Method validation is indispensable for obtaining reliable results for chemical analysis. The higher the complexity of the method, the more important validation is. Methods related to cannabis testing are notorious for their complexity, on the one hand, because of the instrument itself and, on the other hand, because cannabis and cannabis-related products are complex samples. Therefore, it is important to demonstrate that methods are working as expected and the results obtained are reliable. This information is relevant to both the laboratory and the customer. Method validation is an essential part of good measurement practice because valid data can be produced only when the strengths and weaknesses of a method are understood.

References

1. ISO/IEC 17025, General requirements for the competence of testing and calibration laboratories, ISO Geneva, 2017.

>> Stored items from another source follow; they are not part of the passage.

/-- The event controller. -/
structure EvCtl where
  fifo : List EvRec := []               -- oldest first
  episode : Bool := false               -- overflow episode (R572)
  episodeDrops : Nat := 0
  droppedUnseen : Nat := 0              -- drops not yet added to Lost (R574)
  pin0 : EvPin := {}
  pin1 : EvPin := {}
  lastRaise : List ((Nat × Nat) × Nat) := []   -- (source, scope), time counter at the last raise (R648)
  deriving DecidableEq, Repr

/-! ## Ilril (chapter 15) -/

/-- A salvo operation (R189, R468). -/
inductive SalvoOp where
  | open_
  | add (n addr : Nat) (value : List Byte)
  | remove (n addr : Nat)
  | clear (n : Nat)
  | arm (n : Nat)
  | disarm (n : Nat)
  | take (n : Nat) (implicitArm : Bool) (at_ : Option Nat)
  | discard (n : Nat)
  deriving DecidableEq, Repr

/-- A request of a session (R452). -/
inductive Req where
  | read (index sub offset maxLength : Nat)
  | write (index sub : Nat) (value : List Byte)
  | bulkRead (items : List (Nat × Nat))
  | bulkWrite (items : List (Nat × Nat × List Byte))
  | fence (scope : Nat)
  | salvo (op : SalvoOp)
  | keepalive
  | close
  deriving DecidableEq, Repr

/-- A FENCE that the device has received in a session (R211, R466): the requests it waits for, as (session, Seq). -/
structure Fence where
  seq : Nat
  scope : Nat                           -- 0 SESSION, 1 DEVICE
  complete : Bool
  waits : List (Nat × Nat)              -- requests by session and Seq; 65,536 + session where the session has ended
  takes : Nat                           -- TAKEs accepted before it (R212)
  late : List Nat := []                 -- TAKEs it waited for and that were accepted meanwhile, in `Salvo.accepted` (R212)
  deriving DecidableEq, Repr

/-- A message held until a FENCE arrives or completes (R467). -/
structure Held where
  seq : Nat
  fenceSeq : Nat
  req : Req
  at_ : Nat
  deriving DecidableEq, Repr

/-- The NOTIFY that a UDP session has not acknowledged (R470). -/
structure Unacked where
  seq : Nat
  lost : Nat
  entries : List EvRec
  sentAt : Nat
  resends : Nat
  deriving DecidableEq, Repr

/-- An open session (R454 to R470). -/
structure Session where
  role : Nat
  encrypted : Bool
  tcp : Bool
  port : Nat
  addr : List Byte
  peerPort : Nat
  keys : List Byte := []
  openedAt : Nat := 0                   -- nanoseconds of the time counter
  openNow : Nat := 0                    -- `State.now` when it opened (R592)
  lastRx : Nat := 0                     -- `State.now`
  lastRxAt : Nat := 0                   -- nanoseconds of the time counter
  high : Nat := 0                       -- H of R459
  seen : List Nat := []                 -- accepted numbers from H - 63 to H
  devSeq : Nat := 1                     -- the next number the device sends
  sent : List (Nat × Out) := []         -- the last 64 responses, newest first, by request
  outstanding : List Nat := []
  busy : List (Nat × List Nat) := []    -- objects that the outstanding requests which have started address (R208)
  requests : Nat := 0
  lostTotal : Nat := 0
  subscription : List Byte := []
  queue : List (EvRec × Nat) := []      -- oldest first, with the time each was queued
  lost : Nat := 0
  unacked : Option Unacked := none
  fences : List Fence := []
  held : List Held := []
  started : Table Nat := []             -- highest Seq that has started to address an object
  deriving DecidableEq, Repr

/-- An open challenge (R456). -/
structure Challenge where
  handle : Nat
  role : Nat
  encrypt : Bool
  nc : List Byte
  nd : List Byte
  port : Nat
  addr : List Byte
  peerPort : Nat
  tcp : Bool
  openedAt : Nat
  deriving DecidableEq, Repr

/-- An address that R457 tracks. -/
structure Lockout where
  addr : List Byte
  failures : Nat
  step : Nat                            -- 0 none, 1 for 30 s to 6 for 900 s
  until_ : Option Nat                   -- end of the running lock-out
  lastFailure : Nat
  role : Nat
  deriving DecidableEq, Repr

/-- The protocol's state. -/
structure Ilril where
  ctlUp : Bool := false                 -- Upland serves the control ports
  sessions : Table Session := []
  challenges : List Challenge := []     -- oldest first
  lockouts : List Lockout := []         -- newest failure first
  roleKeys : Table (List Byte) := []
  deriving DecidableEq, Repr

/-! ## Salvos (chapter 06) -/

/-- The states of R190. -/
inductive SalvoState where
  | free | staged | arming | armed | pending | done
  deriving DecidableEq, Repr

/-- One entry of a read set (R195): the object and the value that the checks used. -/
structure ReadEntry where
  addr : Nat
  val : Val
  deriving DecidableEq, Repr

2. ISO/IEC 17025, General requirements for the competence of testing and calibration laboratories, ISO Geneva, 2017.
3. ICH Q2(R1) Validation of Analytical Methods: Text and Methodology, Geneva, incorporated 2005.
4. USFDA, Analytical Methods and Methods Validation for Drugs and Biologics Guidance for Industry. Center for Drug Evaluation and Research, Food and Drug Administration, Silver Spring, MD, 2015.
5. USP40- NF35, General Chapter 1225, Validation of Compendial Methods, Rockville, MD, 2017.
6. USP40-NF35, General Chapter 1225, Validation of Compendial Methods, Rockville, MD, 2017.
7. USP40-NF35, General Chapter 1225, Validation of Compendial Methods, Rockville, MD, 2017.
8. ISO Guide 30, Reference materials – Selected terms and definitions, ISO Geneva, 2015.